▸ Saved data entries
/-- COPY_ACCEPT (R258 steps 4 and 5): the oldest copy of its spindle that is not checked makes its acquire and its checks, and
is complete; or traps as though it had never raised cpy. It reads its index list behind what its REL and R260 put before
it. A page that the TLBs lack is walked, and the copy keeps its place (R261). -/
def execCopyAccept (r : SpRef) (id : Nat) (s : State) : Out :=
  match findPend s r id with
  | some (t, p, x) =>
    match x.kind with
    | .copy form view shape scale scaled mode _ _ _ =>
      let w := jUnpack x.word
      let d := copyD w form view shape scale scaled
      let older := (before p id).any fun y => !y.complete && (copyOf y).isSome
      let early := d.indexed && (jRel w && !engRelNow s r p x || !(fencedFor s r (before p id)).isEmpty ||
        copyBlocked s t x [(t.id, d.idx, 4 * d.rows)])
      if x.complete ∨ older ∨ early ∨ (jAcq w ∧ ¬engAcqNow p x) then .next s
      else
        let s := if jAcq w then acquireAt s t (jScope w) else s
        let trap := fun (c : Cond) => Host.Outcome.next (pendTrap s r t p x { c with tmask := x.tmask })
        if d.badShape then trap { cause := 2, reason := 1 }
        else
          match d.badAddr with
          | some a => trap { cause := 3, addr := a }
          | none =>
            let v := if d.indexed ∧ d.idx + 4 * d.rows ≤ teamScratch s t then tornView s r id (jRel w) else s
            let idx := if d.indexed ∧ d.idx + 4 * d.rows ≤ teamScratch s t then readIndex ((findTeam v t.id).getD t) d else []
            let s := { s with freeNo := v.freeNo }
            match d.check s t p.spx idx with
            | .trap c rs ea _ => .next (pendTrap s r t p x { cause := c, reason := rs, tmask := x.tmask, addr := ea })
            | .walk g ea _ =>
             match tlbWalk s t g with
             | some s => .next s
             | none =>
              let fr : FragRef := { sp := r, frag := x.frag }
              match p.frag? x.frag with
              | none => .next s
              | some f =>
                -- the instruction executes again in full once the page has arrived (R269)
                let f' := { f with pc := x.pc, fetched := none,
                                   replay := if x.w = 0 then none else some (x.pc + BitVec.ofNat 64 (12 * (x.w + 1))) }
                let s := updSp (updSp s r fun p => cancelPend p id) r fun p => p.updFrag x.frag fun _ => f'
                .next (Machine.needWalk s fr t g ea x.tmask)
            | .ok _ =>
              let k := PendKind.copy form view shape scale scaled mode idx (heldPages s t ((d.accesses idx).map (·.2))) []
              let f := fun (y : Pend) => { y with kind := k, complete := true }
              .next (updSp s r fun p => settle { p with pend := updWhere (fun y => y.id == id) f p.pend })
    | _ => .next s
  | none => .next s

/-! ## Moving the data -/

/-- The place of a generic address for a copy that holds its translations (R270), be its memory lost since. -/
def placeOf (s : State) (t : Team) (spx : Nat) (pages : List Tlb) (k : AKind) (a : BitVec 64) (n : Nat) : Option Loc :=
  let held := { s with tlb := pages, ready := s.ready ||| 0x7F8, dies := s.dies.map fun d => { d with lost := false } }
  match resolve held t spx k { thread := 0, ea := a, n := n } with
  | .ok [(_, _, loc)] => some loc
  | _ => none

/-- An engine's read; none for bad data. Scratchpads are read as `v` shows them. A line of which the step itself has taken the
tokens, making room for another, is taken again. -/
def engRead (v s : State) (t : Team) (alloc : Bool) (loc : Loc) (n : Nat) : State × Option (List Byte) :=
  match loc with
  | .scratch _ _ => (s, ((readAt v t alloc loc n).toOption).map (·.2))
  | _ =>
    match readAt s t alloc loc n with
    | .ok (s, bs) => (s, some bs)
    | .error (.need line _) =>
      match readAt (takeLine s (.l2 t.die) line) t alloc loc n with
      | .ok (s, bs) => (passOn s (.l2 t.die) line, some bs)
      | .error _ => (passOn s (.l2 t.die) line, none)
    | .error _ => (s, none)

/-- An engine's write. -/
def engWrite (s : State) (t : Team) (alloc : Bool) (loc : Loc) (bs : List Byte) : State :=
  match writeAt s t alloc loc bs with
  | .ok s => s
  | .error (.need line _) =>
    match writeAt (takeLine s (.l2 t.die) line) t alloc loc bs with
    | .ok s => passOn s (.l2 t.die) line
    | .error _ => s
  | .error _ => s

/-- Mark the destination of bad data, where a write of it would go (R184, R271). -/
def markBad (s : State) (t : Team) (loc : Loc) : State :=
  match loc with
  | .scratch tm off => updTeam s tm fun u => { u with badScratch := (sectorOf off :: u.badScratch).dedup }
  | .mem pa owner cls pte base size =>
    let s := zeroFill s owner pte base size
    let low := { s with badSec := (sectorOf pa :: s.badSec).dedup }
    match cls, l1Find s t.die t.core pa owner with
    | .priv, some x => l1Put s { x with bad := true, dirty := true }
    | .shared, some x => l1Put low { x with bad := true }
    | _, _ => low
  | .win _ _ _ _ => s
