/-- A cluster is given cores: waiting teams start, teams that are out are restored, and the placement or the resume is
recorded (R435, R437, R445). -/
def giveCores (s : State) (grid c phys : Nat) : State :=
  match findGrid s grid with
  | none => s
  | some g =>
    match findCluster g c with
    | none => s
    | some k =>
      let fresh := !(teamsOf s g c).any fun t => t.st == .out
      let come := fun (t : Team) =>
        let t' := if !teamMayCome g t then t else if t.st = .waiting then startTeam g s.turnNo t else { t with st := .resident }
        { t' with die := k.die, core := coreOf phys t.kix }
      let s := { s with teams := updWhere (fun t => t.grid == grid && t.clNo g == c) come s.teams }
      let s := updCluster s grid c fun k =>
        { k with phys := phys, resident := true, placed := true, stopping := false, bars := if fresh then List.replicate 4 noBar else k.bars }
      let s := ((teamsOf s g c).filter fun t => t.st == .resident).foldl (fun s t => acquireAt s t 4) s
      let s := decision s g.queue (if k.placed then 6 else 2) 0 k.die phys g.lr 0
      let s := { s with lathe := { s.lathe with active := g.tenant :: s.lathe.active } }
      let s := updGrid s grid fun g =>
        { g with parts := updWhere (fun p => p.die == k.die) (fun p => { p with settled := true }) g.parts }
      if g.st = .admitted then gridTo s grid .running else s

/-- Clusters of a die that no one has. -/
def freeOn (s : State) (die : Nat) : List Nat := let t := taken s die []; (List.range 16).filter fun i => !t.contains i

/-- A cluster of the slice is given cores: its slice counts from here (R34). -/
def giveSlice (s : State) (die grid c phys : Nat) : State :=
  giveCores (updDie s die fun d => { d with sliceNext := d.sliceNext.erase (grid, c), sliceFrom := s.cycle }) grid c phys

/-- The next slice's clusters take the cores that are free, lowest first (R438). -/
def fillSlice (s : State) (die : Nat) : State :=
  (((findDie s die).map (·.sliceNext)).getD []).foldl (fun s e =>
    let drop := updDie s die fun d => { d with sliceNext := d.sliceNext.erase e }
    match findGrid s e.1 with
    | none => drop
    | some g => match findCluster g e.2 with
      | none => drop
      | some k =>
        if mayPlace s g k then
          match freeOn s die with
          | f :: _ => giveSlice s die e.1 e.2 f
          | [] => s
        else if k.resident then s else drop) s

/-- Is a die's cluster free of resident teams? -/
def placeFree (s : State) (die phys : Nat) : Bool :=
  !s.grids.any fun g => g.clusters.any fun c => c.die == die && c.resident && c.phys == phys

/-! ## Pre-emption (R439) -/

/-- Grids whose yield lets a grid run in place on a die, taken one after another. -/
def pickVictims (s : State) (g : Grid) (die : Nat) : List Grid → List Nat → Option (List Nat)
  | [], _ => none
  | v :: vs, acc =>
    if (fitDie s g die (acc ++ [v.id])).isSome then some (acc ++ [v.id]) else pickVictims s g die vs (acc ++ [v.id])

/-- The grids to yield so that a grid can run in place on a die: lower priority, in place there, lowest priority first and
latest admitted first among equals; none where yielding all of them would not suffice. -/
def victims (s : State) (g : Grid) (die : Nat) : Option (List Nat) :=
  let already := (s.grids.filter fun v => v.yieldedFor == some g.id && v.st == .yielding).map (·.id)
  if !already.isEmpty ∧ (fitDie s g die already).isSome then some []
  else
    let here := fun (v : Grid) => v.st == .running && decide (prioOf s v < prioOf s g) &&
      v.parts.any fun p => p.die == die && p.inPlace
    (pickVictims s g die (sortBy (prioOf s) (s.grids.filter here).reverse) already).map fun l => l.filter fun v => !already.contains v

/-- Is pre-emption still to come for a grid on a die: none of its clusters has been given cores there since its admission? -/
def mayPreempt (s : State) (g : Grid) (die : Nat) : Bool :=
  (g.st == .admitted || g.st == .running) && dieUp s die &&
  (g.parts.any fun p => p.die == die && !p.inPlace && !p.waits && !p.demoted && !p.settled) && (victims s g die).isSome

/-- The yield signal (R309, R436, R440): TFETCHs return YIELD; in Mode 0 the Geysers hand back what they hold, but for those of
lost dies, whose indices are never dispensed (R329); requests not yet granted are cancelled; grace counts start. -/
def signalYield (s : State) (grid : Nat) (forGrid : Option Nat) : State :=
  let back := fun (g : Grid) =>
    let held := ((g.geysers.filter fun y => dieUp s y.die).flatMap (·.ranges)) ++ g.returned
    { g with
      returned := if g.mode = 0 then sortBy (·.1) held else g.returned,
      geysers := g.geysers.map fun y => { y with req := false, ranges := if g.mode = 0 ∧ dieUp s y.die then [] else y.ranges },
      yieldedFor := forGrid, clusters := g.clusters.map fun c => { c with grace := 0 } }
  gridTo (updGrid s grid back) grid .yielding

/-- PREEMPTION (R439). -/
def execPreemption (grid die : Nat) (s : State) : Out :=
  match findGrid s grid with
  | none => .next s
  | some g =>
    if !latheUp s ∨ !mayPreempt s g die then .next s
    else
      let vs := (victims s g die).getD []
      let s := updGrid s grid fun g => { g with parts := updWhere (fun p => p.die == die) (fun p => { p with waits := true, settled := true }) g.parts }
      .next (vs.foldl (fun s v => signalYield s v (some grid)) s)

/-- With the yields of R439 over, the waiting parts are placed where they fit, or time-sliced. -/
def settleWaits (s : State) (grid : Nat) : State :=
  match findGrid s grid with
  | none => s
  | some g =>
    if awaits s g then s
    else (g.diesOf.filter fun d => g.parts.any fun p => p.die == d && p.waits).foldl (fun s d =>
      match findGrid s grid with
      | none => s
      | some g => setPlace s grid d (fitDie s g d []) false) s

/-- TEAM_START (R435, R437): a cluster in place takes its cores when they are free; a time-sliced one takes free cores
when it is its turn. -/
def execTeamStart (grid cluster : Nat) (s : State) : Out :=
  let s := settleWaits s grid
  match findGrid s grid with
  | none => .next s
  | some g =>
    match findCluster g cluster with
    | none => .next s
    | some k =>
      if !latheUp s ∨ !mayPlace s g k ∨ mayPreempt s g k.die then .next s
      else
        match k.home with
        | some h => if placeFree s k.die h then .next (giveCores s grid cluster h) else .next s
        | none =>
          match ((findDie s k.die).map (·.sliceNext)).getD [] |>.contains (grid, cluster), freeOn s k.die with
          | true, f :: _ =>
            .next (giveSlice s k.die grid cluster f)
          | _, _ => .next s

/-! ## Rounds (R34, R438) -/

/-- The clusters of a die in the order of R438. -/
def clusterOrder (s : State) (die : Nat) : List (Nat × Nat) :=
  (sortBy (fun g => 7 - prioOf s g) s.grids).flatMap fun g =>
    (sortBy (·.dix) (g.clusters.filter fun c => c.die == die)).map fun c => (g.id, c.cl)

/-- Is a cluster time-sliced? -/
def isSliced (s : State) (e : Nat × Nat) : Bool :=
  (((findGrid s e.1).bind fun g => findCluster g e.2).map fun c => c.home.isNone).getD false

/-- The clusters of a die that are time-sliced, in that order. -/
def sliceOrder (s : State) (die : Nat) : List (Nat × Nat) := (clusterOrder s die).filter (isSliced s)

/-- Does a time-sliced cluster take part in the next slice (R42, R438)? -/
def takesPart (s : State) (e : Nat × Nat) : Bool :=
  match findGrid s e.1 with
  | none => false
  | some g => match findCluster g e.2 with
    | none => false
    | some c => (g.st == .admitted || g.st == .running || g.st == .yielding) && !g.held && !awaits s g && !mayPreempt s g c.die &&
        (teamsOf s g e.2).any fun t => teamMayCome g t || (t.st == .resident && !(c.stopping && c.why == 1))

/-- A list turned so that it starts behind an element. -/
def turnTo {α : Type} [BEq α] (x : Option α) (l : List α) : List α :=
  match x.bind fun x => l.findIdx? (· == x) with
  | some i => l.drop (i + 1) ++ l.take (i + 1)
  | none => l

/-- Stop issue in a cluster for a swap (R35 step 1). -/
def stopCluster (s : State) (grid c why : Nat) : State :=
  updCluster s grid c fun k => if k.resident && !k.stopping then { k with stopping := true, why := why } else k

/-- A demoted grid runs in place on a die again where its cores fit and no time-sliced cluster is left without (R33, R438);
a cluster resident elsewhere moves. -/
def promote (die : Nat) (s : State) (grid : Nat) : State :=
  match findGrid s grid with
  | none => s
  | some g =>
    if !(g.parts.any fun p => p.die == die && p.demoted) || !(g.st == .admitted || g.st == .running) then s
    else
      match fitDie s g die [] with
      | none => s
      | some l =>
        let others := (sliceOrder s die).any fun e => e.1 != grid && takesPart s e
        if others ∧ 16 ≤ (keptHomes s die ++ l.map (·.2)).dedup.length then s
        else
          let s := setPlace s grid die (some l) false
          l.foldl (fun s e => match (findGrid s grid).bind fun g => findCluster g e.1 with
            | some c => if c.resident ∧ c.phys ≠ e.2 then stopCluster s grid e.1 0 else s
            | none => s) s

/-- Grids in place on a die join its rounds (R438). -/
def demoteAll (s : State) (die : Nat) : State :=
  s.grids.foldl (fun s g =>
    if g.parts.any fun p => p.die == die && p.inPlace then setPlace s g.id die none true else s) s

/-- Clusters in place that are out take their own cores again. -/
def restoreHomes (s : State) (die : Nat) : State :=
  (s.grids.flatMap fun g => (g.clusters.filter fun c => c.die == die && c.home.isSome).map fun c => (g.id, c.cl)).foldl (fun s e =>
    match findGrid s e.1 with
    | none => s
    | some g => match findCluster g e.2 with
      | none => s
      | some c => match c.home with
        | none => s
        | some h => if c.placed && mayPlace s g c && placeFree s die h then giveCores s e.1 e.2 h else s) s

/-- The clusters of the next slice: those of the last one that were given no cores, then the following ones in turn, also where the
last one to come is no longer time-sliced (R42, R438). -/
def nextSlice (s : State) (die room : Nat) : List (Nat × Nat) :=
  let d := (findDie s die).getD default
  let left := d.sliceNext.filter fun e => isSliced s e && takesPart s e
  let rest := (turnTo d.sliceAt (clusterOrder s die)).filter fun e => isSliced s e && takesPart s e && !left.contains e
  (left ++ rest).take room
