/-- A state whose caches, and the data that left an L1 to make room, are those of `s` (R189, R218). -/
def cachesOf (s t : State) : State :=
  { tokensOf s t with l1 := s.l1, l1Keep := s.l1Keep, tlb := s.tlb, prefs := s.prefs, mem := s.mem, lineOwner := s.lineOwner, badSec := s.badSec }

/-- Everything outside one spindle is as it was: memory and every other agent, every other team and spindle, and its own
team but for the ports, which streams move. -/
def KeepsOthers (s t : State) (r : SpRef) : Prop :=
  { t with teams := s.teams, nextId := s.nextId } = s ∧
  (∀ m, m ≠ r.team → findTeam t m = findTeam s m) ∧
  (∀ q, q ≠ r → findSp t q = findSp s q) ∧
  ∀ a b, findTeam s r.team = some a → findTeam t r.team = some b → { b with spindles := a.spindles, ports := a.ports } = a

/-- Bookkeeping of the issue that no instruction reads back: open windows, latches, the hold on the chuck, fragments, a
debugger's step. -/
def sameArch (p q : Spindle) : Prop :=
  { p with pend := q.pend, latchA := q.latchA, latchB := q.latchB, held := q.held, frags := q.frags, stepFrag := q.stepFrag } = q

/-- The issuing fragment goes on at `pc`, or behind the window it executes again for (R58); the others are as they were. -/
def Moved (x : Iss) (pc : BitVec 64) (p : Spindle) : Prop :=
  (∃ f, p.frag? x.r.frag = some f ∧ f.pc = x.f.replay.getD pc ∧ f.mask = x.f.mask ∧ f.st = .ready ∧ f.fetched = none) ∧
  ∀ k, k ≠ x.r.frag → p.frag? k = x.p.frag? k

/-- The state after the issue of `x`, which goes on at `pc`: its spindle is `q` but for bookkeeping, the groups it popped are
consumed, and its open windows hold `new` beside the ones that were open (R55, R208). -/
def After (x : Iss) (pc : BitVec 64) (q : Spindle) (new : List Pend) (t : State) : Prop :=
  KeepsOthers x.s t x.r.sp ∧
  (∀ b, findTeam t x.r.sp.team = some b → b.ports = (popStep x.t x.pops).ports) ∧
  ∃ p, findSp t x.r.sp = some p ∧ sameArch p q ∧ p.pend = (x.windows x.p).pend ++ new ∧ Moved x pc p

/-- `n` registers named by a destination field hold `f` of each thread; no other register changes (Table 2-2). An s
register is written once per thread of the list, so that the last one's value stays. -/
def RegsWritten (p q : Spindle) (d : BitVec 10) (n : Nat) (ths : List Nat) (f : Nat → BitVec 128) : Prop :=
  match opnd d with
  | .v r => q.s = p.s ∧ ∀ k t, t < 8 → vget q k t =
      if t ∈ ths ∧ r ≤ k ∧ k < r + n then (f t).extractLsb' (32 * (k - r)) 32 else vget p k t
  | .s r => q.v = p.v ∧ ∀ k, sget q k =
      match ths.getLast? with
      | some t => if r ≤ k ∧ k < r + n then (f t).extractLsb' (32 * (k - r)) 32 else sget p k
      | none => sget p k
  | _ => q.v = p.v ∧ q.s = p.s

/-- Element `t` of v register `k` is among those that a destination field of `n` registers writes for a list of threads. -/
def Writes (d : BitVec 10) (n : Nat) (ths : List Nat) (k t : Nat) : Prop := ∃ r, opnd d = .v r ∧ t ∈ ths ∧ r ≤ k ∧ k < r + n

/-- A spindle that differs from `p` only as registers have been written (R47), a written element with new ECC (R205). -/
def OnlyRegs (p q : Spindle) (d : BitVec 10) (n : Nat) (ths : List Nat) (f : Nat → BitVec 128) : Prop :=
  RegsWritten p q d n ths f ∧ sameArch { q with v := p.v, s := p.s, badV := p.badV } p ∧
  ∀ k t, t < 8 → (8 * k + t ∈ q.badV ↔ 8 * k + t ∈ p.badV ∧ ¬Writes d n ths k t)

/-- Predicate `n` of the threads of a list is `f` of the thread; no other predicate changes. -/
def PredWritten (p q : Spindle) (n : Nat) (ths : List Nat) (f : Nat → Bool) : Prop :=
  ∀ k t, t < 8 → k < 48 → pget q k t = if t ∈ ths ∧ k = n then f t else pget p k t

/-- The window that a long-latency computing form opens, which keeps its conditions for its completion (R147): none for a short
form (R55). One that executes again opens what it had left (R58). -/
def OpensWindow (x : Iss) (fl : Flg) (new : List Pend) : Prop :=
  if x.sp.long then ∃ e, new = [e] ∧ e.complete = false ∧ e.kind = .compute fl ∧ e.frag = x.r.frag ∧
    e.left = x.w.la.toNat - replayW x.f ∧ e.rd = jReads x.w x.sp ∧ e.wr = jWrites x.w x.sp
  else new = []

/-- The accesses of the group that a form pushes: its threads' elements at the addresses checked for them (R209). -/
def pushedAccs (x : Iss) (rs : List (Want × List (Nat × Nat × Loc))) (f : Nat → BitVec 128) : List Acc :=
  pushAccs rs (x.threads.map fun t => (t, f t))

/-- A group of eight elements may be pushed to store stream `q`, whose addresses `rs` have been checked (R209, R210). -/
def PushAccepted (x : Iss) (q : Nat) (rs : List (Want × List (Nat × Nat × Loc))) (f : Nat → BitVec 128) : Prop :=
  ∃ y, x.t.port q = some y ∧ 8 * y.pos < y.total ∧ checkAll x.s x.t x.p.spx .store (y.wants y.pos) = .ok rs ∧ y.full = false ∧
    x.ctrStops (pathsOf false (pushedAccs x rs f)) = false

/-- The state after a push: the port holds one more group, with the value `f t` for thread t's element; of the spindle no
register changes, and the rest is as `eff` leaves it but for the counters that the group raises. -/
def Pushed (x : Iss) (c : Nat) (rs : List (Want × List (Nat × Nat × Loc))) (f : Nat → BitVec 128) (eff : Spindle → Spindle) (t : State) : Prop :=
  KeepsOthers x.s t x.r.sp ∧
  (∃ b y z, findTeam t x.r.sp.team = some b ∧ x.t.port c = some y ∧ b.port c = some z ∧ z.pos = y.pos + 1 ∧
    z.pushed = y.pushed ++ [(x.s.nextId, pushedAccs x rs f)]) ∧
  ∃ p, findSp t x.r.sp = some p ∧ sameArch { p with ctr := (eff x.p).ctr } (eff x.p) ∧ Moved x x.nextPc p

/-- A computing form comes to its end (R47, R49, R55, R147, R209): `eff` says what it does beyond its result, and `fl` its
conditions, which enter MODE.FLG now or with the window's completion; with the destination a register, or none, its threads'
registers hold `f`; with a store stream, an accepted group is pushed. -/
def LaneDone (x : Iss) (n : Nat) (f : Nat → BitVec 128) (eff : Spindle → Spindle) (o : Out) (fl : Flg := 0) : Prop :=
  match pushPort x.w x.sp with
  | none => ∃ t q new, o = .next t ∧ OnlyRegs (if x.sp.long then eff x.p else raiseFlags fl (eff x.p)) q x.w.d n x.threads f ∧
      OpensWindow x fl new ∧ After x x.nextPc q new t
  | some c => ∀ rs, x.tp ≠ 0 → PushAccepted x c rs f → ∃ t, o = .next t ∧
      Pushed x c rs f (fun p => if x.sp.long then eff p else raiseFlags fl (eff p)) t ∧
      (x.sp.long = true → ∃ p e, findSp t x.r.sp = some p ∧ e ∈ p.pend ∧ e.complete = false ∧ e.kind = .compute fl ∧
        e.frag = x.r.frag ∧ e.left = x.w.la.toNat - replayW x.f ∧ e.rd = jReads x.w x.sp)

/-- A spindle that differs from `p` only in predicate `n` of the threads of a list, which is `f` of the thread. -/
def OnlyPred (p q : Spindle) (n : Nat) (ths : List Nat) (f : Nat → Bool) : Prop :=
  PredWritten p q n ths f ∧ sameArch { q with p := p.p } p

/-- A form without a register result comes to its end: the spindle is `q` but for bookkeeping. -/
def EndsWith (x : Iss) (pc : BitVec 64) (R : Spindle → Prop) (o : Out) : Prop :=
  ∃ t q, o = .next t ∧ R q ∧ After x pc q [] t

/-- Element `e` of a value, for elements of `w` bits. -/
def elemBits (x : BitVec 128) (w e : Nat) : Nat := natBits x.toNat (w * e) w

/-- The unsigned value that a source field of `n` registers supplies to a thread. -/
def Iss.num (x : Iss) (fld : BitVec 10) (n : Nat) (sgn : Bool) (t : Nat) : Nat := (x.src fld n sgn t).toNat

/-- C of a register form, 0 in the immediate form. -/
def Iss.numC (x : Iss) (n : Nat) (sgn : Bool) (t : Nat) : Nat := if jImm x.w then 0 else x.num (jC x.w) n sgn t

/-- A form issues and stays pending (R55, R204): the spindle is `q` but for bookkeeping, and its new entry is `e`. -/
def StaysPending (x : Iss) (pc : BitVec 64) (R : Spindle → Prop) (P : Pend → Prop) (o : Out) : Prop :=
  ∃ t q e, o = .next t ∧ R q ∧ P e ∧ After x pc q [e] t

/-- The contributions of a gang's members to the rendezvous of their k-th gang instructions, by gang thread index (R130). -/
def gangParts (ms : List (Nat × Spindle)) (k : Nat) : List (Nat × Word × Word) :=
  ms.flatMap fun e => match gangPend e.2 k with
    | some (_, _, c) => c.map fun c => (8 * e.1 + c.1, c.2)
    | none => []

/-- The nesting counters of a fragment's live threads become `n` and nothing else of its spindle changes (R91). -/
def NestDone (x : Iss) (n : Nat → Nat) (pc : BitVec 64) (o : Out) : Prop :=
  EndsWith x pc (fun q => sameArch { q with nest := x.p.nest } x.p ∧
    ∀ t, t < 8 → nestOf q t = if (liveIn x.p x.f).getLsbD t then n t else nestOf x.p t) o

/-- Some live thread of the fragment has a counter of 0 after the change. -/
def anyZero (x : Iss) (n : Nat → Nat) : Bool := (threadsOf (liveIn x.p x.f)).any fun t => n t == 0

▸ EXERCISE
Only the lines above from the one with "(R189, R218). -/" through the one with "tokensOf s t" should be duplicated, character for character.

▸ OUTPUT BELOW
/-- A state whose caches, and the data that left an L1 to make room, are those of `s` (R189, R218). -/
def cachesOf (s t : State) : State :=
  { tokensOf s t with l1 := s.l1, l1Keep := s.l1Keep, tlb := s.tlb, prefs := s.prefs, mem := s.mem, lineOwner := s.lineOwner, badSec := s.badSec }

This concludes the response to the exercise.